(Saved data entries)
━━━━━━

/-- Byte offset of an atomic operation's field (R113). -/
def atomOffset (d : LineData) : Nat := (d.extractLsb' 128 6).toNat

/-- Parcels of a hint: first and count (R121). -/
def hintFirst (h : Word64) : Nat := hAddr h / 1024
def hintCount (h : Word64) : Nat := hAddr h % 1024 + 1

/-- The request breaks a rule of its header. -/
def malformed (h : Word64) (data : List Slot) : Bool :=
  let o := hOpc h
  let a := hAddr h
  let n := 4 * (hArg h + 1)
  if o = 1 ∨ o = 2 ∨ o = 3 then decide (hLen h = 3 ∨ (hLen h = 1 ∧ a % 2 ≠ 0) ∨ (hLen h = 2 ∧ a % 4 ≠ 0))
  else if o = 4 then decide (hLen h ≠ 0 ∨ 12 < hArg h ∨ atomOffset (slotsLine data) % atomWidth (hArg h) ≠ 0)
  else if o = 5 then decide (hLen h ≠ 0)
  else if o = 6 then decide (hLen h ≠ 0 ∨ 5 < hArg h)
  else if o = 8 ∨ o = 9 then decide (hLen h ≠ 0 ∨ a % 4 ≠ 0 ∨ 0x1000 < a % 0x1000 + n ∨ 0x400000 < a + n)
  else false

/-! ### Scope and order (R116, R118, R119) -/

/-- A request of the second header is in the scope of the fence of the first. -/
def inScope (f h : Word64) : Bool :=
  ((hArg f).testBit 0 || hTc f == hTc h) && ((hArg f).testBit 1 || hMid f == hMid h)

/-- The request is performed: its status is decided or its work has begun. -/
def Req.performed (r : Req) : Bool := decide (r.stage = .done) || r.begun

/-- A fence that orders later requests. -/
def isFence (h : Word64) : Bool := decide (hOpc h = 5 ∧ hLen h = 0)

namespace State

/-- Transactions in the receive buffer, of every class. -/
def rxItems (s : State) : List RxItem := (s.link.rx.map (·.2)).flatten

/-- A request may be performed: the earlier ones of its MID and TC and every earlier fence over it are (R116, R119). -/
def mayPerform (s : State) (r : Req) : Bool :=
  (s.xact.reqs.all fun x => !decide (x.id < r.id) || x.performed
      || (!samePair x.header r.header && !(isFence x.header && inScope x.header r.header)))
    && s.rxItems.all fun i => !decide (i.num < r.id) || badHead i || !(isFence i.header && inScope i.header r.header)

/-- The conditions of R119 for a fence: earlier in-scope requests have their responses placed; work that has begun
counts as performed, and with WORK set its WorkCpl must be placed. -/
def fenceClear (s : State) (r : Req) : Bool :=
  s.mayPerform r
    && (s.xact.reqs.all fun x => !decide (x.id < r.id) || !inScope r.header x.header
        || (x.begun && !(hArg r.header).testBit 2))
    && s.rxItems.all fun i => !decide (i.num < r.id) || !inScope r.header i.header || badHead i

/-! ### Responses (R99 to R101, R108) -/

/-- The response's opcode. -/
def rspOpc (h : Word64) : Nat :=
  let o := hOpc h
  if o = 1 then 0x21 else if o = 2 ∨ o = 3 then 0x22 else if o = 4 then 0x23 else if o = 5 then 0x24
  else if o = 6 then 0x25 else if o = 7 then 0x26 else 0x27

/-- Data slots of the response (R100). -/
def rspSlots (h : Word64) : Nat :=
  let o := hOpc h
  if o = 1 then (if hLen h = 0 then 4 else if hLen h = 1 then 8 else 16)
  else if o = 4 ∨ o = 7 ∨ o = 8 ∨ o = 9 then 4 else 0

/-- The response header (R99). -/
def rspHeader (r : Req) : Word64 :=
  let h := r.header
  let len := if hOpc h = 1 then hLen h else 0
  BitVec.ofNat 64 (rspOpc h * 2 ^ 58 + hTc h * 2 ^ 55 + hMid h * 2 ^ 49 + hTag h * 2 ^ 37 + len * 2 ^ 35
    + r.status % 16 * 2 ^ 31 + r.rinfo % 2 ^ 31)

/-- Remove a request that receives no response (R96, R104). -/
def dropReq (s : State) (id : Nat) : State :=
  { s with xact := { s.xact with reqs := s.xact.reqs.filter fun r => decide (r.id ≠ id) } }.sampleLost id

/-- ADDR and ACCESS of a request's capture: the line or the register that it names (R283). -/
def reqAddr (h : Word64) : Word64 :=
  if hOpc h = 1 ∨ hOpc h = 2 ∨ hOpc h = 3 ∨ hOpc h = 4 ∨ isCfg h then BitVec.ofNat 64 (hAddr h) else 0
def reqAccess (h : Word64) : Nat :=
  if hOpc h = 1 then 1 else if hOpc h = 2 ∨ hOpc h = 3 then 2 else if hOpc h = 4 then 3 else if isCfg h then 11 else 0

/-- A delivery of one occurrence of a kind in a request. -/
def reqDelivery (kind : Nat) (h : Word64) : Delivery :=
  ⟨kind, resMid (hMid h), 1, 1, reqAddr h, reqAccess h, some (hMid h), some (hTc h), 0, 0⟩

/-- The occurrences that a request's line accesses have raised since `s` carry its master and traffic class (R283). -/
def forRequest (s : State) (h : Word64) (t : State) : State :=
  let n := s.fcol.deliv.length
  let mark := fun (d : Delivery) =>
    if 1 ≤ d.access ∧ d.access ≤ 3 then { d with mid := some (hMid h), tc := some (hTc h) } else d
  { t with fcol := { t.fcol with deliv := t.fcol.deliv.take n ++ (t.fcol.deliv.drop n).map mark } }

/-- Count a response's status (R131, R274). -/
def countStatus (s : State) (r : Req) (status : Nat) : State :=
  if status = 6 then
    ((s.inc R.XACT_MALFORMED).wr64 R.XACT_BAD_HDR_LO r.header).deliver (reqDelivery 5 r.header)
  else if status = 2 then s.inc R.XACT_RANGE_ERR
  else if status = 3 then s.inc R.XACT_WITHDRAWN_ERR
  else if status = 4 then (s.inc R.XACT_REFUSED).inc R.BRIDLE_REFUSED_REQS
  else s

/-- The request is performed, or its status is decided: its response waits to be placed. Data is given for the
statuses that carry it; the others carry zeros (R101). -/
def answer (s : State) (r : Req) (status rinfo : Nat) (payload : List Slot) : State :=
  let s := if r.owes then s.returnCredits (hTc r.header) 6 0 else s
  if r.silent then s.dropReq r.id
  else
    let s := s.countStatus r status
    let pay := if payload.isEmpty then List.replicate (rspSlots r.header) 0 else payload
    let s := s.updReq r.id fun x => { x with
      stage := .done, status := status, rinfo := rinfo, payload := pay, lines := [], owes := false }
    (s.sample r.id fun x => { x with status := status }).noteWait

/-- A status decided before the request is performed: answered when its order allows, else kept for then. -/
def decideStatus (s : State) (r : Req) (status rinfo : Nat) : State :=
  if s.mayPerform r then s.answer r status rinfo []
  else s.updReq r.id fun x => { x with stage := .ready, status := status, rinfo := rinfo }

/-! ### Decode and admission (R102 to R104, R130, R254) -/

/-- Take the head of a class's receive buffer. -/
def popRx (s : State) (tc : Nat) : State :=
  { s with link := { s.link with rx := SMap.upd (fun _ => []) tc (·.drop 1) s.link.rx } }

/-- The decoded head of a class stays in the receive buffer (R258): its latency counts from now (R261). -/
def stayRx (s : State) (tc : Nat) : State :=
  { s with link := { s.link with rx := SMap.upd (fun _ => []) tc (fun
      | [] => []
      | i :: l => { i with decoded := some (i.decoded.getD s.clk.up) } :: l) s.link.rx } }

def rxHead (s : State) (tc : Nat) : Option RxItem := (SMap.get (fun _ => []) s.link.rx tc).head?

/-- BAD_HEADER (R102). -/
def badHeader (s : State) (tc : Nat) : State :=
  match s.rxHead tc with
  | none => s
  | some i =>
    if s.released && badHead i then
      let s := ((s.popRx tc).returnCredits tc (headCredits i) 0).inc R.XACT_BAD_HDR
      (s.wr64 R.XACT_BAD_HDR_LO i.header).report 3 0 1
    else s

/-- Status of a request that names lines or parcels, apart from its descriptor: MALFORMED, RANGE, WITHDRAWN, or 0
(R108, R122, R129). -/
def decodeStatus (s : State) (h : Word64) (data : List Slot) : Nat :=
  let o := hOpc h
  if malformed h data then 6
  else if 1 ≤ o ∧ o ≤ 4 then
    if s.fld R.XACT_VIS_LIMIT F.XACT_VIS_LIMIT_LIMIT ≤ hAddr h then 2
    else if eState (s.entry (hAddr h / 1024)) = 4 then 3 else 0
  else if o = 6 then
    if s.parcels < hintFirst h + hintCount h then 2
    else if (List.range (hintCount h)).any fun i => eState (s.entry (hintFirst h + i)) = 4 then 3 else 0
  else 0

/-- A tag that a request has made busy (R104), whatever TAG_CHECK was when that request was decoded (DESIGN CHOICE, assumption 113).
A request that link-layer initialisation has made silent keeps it until it has been performed (DESIGN CHOICE, assumption 113). -/
def tagBusy (s : State) (tag : Nat) : Bool := s.xact.reqs.any fun r => hTag r.header == tag

/-- The request as decoded. -/
def newReq (s : State) (i : RxItem) : Req :=
  { id := i.num, header := i.header, ext := i.ext, data := i.data, decoded := i.decoded.getD s.clk.up }

/-- Add a request to the request queues. -/
def addReq (s : State) (r : Req) : State := { s with xact := { s.xact with reqs := s.xact.reqs ++ [r] } }

/-- What the Bridle does with a decoded request (R254, R257, R258). -/
def atPort (s : State) (r : Req) (status rinfo : Nat) (p : Port) : State :=
  if status ≠ 0 then (s.addReq r).decideStatus r status rinfo
  else match p with
  | .hold =>
    let s := if s.excessHold r.header then s.inc R.BRIDLE_EXCESS_HOLDS else s
    ((s.addReq { r with stage := .held, wasHeld := true }).inc R.BRIDLE_HOLDS).sampleWhere r.id (2 ^ 27)
  | .refuse => (s.addReq r).decideStatus r 4 0
  | _ => (s.addReq r).releaseReq r

/-- Look-ups of parcels' entries: one found uncorrectable enters REPAIRING (R139). -/
def lostEntries (s : State) (m : LookupIn) (ns : List Nat) : State :=
  ns.foldl (fun t n => if m.lost.any (fun p => p.toNat == n) && decide (n < t.parcels) then t.entryLost n else t) s

/-- The parcels that a request looks up: none when its header or its range is refused before (R108, R122, R129). -/
def lookedUp (s : State) (h : Word64) (data : List Slot) : List Nat :=
  let o := hOpc h
  if malformed h data then []
  else if 1 ≤ o ∧ o ≤ 4 then
    if s.fld R.XACT_VIS_LIMIT F.XACT_VIS_LIMIT_LIMIT ≤ hAddr h then [] else [hAddr h / 1024]
  else if o = 6 then
    if s.parcels < hintFirst h + hintCount h then [] else (List.range (hintCount h)).map (hintFirst h + ·)
  else []

/-- A request's look-up of its parcels (R139). -/
def lookEntries (s : State) (m : LookupIn) (h : Word64) (data : List Slot) : State := s.lostEntries m (s.lookedUp h data)

/-- The request queues hold one more request, and the write data buffer has receive space for its data (R87, R254;
assumption 108). -/
def admitRoom (s : State) (i : RxItem) : Bool :=
  decide (s.xact.reqs.length < 16384) && s.bufferRoom (16 * i.data.length)

/-- REQUEST_ADMIT: the head of a class is decoded and passes the Bridle. `ws` is the status and RINFO of a WorkReq's
descriptor, and `wl` gives the parcels that it looks up (R238). -/
def requestAdmit (s : State) (tc : Nat) (m : LookupIn) (wl : RxItem → List Nat) (ws : State → RxItem → Nat × Nat) : State :=
  match s.rxHead tc with
  | none => s
  | some i =>
    if !s.released || i.left ≠ 0 || badHead i || !s.admitRoom i then s
    else
      let s := if i.half then s.lookEntries m i.header i.data else s.lostEntries m (wl i)
      let st := if i.half then (s.decodeStatus i.header i.data, 0) else ws s i
      let p := s.portOf i.header
      let dup := s.on R.XACT_XACT_CTL F.XACT_XACT_CTL_TAG_CHECK && s.tagBusy (hTag i.header)
      if !dup && st.1 == 0 && p == .stay then s.stayRx tc
      else
        let owes := !dup && !i.half && st.1 == 0 && p == .pass
        let s := s.popRx tc
        let s := if owes then s else s.returnCredits tc (headCredits i) (dataCredits i)
        let s := (s.inc64 R.XACT_REQS_LO).sampleTag i.num i.header i.ts i.at_
        if dup then
          ((s.inc R.XACT_TAG_DUP).deliver (reqDelivery 4 i.header)).sampleLost i.num
        else s.atPort { s.newReq i with owes := owes } st.1 st.2 p

/-- The oldest request with a tag that is released, of an opcode, and next in its order. -/
def readyReq (s : State) (tag : Nat) (p : Word64 → Bool) : Option Req :=
  if s.released then
    s.xact.reqs.find? fun r => decide (r.stage = .ready) && hTag r.header == tag && p r.header && !r.begun && s.mayPerform r
  else none

/-! ### Look-up (R139, R140, R165, R170) -/

/-- The lines of an access. -/
def accessLines (h : Word64) : List Nat := (List.range (linesOf h)).map (hAddr h + ·)

/-- The look-ups of one access: the tag entries of its sets may be in error (R170). -/
def lookup (s : State) (h : Word64) (m : LookupIn) : State := s.tagLookups m (accessLines h)

/-- Count line accesses of a request towards heat (R142). -/
def heatLines (s : State) (n : Nat) : Nat → State
  | 0 => s
  | k + 1 => heatLines (s.heatAccess n) n k

/-- The look-up of a sampled request: frame and state (R438). -/
def sampleLookup (s : State) (id n : Nat) : State :=
  let w := s.entry n
  ((s.stamp id 2).sampleWhere id ((if eHeld w then eFrame w else 0) + eState w * 2 ^ 21)).stamp id 3

/-! ### Reads (R105, R109, R140, R171) -/

/-- Keep a line that a read has obtained. -/
def setReqLine (s : State) (id i : Nat) (l : Line) : State :=
  s.updReq id fun r => { r with lines := r.lines.set i (some l) }

/-- The answer of a read whose lines are all there (R105, R107): the data of a poisoned line is a free value. -/
def finishRead (s : State) (r : Req) (ls : List Line) : State :=
  let k := (ls.filter Line.poisoned).length
  let info := (ls.zipIdx).foldl (fun n e =>
    n + (e.1.hostMeta + (if e.1.poisoned then 16 else 0)) * 2 ^ (5 * e.2)) 0
  let pay := (ls.zipIdx).map fun e => lineSlots (if e.1.poisoned then Config.freeLine (s.free + e.2) else e.1.data)
  let s := if k = 0 then s else { s with free := s.free + ls.length }
  (if r.silent then s else s.inc R.XACT_POISON_RD k).answer r (if k = 0 then 0 else 1) info pay.flatten

/-- The read is performed when every line has been obtained. -/
def tryFinish (s : State) (id : Nat) : State :=
  match s.xact.reqs.find? fun r => decide (r.id = id) with
  | none => s
  | some r => if r.lines.all Option.isSome then s.finishRead r (r.lines.filterMap fun x => x) else s
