-- ==== Sys2Proof/Machine/Engines.lean ====
section
/-! DEFINITION. The engines and commit units: acceptance and placement of work, the running of chunks, commit records,
failures, planned moves, cancellation and completion (R164, R226, R227, R238 to R253, R259, R307). -/

namespace Sys2Proof.Machine

/-- Quadrant and slot of an engine (R226). -/
def engQuad (e : Nat) : Nat := e / 9
/-- The engines of a quadrant. -/
def quadEngines (q : Nat) : List Nat := (List.range 9).map (9 * q + ·)
def quads : List Nat := [0, 1, 2, 3]

/-- PG_STAT of a page and its bits SPARED, RETIRED and UNDER_TEST (R408). -/
def pgStat (pg : Nat) : Nat := 0x1000 * pg + 0x10
def pgSpared : Fld := ⟨3, 1⟩
def pgRetired : Fld := ⟨4, 1⟩
def pgUnderTest : Fld := ⟨5, 1⟩

def chcPg (k : Nat) : Nat := 0x100 + k
def engPg (e : Nat) : Nat := 0x180 + e

namespace State

/-! ### Engines and the work table (R227, R239, R252, R253) -/

def engState (s : State) (e : Nat) : Nat := s.fld (R.ENG_ENG_STAT e) F.ENG_ENG_STAT_STATE
def setEngState (s : State) (e n : Nat) : State := s.put (R.ENG_ENG_STAT e) F.ENG_ENG_STAT_STATE n

/-- The slot whose role an engine has, and the quadrant's spare engine (R11). -/
def engSlot (s : State) (e : Nat) : Nat := SMap.get (· % 9) s.eng.slots e
def engIsSpare (s : State) (e : Nat) : Bool := s.on (R.ENG_ENG_STAT e) F.ENG_ENG_STAT_SPARE
def engSpareOf (s : State) (q : Nat) : Option Nat := (quadEngines q).find? s.engIsSpare

/-- Give an engine a slot's role. -/
def setSlot (s : State) (e slot : Nat) : State :=
  { s with eng := { s.eng with slots := SMap.set (· % 9) e slot s.eng.slots } }.flag (R.ENG_ENG_STAT e)
    F.ENG_ENG_STAT_SPARE (decide (slot = 8))

/-- An engine that may take work: enabled, and not failed, retired or under test. One that is off counts: a spare is
powered up on request (R23). -/
def engUsable (s : State) (e : Nat) : Bool := s.on (R.ENG_ENG_CTL e) F.ENG_ENG_CTL_EN && decide (s.engState e ≤ 3)

/-- The running work of an engine. -/
def runningOn (s : State) (e : Nat) : Option Work :=
  s.eng.works.find? fun w => decide (w.engine = some e) && w.phase != .queued && w.ended.isNone

/-- The works queued to an engine, oldest first. -/
def queuedOn (s : State) (e : Nat) : List Work :=
  s.eng.works.filter fun w => decide (w.engine = some e) && w.phase == .queued && w.ended.isNone

def quadWorks (s : State) (q : Nat) : List Work := s.eng.works.filter fun w => w.quad == q
def quadRecords (s : State) (q : Nat) : List CommitRec := s.eng.records.filter fun r => r.quad == q

/-- The spare stands in for an engine that is not usable (R307). -/
def spareInUse (s : State) (q : Nat) : Bool :=
  (s.engSpareOf q).any fun sp => decide (1 ≤ s.engState sp)
    && (quadEngines q).any fun e => e != sp && !s.engUsable e

/-- The engines that work placement may choose (R164). -/
def activeEngines (s : State) (q : Nat) : List Nat :=
  (quadEngines q).filter fun e => s.engUsable e && (!s.engIsSpare e || s.spareInUse q)

/-- An engine is out for good: the quadrant's usable spare takes its slot (R11, R307). -/
def fillSlot (s : State) (e : Nat) : State :=
  if s.engIsSpare e then s.flag (R.ENG_ENG_STAT e) F.ENG_ENG_STAT_SPARE false
  else match (s.engSpareOf (engQuad e)).filter s.engUsable with
    | some sp => s.setSlot sp (s.engSlot e)
    | none => s

/-- The engine that has a slot's role in its quadrant and is not out. -/
def engHolder (s : State) (q slot : Nat) : Option Nat :=
  (quadEngines q).find? fun e => decide (s.engSlot e = slot ∧ s.engState e ≠ 4 ∧ s.engState e ≠ 5) && (s.engIsSpare e == decide (slot = 8))

/-- A spare that stands in for `u` keeps its slot, and `u` is the spare from now on (R397). -/
def keepSlot (s : State) (u : Nat) : State :=
  match s.engSpareOf (engQuad u) with
  | some sp => if sp = u then s else (s.setSlot sp (s.engSlot u)).setSlot u 8
  | none => s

━━━━━━

- [Task]: Among the lines above, find those with the word "stage" and list them.

- [Reply to the exercise]:
def Req.performed (r : Req) : Bool := decide (r.stage = .done) || r.begun
      stage := .done, status := status, rinfo := rinfo, payload := pay, lines := [], owes := false }
  else s.updReq r.id fun x => { x with stage := .ready, status := status, rinfo := rinfo }
    ((s.addReq { r with stage := .held, wasHeld := true }).inc R.BRIDLE_HOLDS).sampleWhere r.id (2 ^ 27)
    s.xact.reqs.find? fun r => decide (r.stage = .ready) && hTag r.header == tag && p r.header && !r.begun && s.mayPerform r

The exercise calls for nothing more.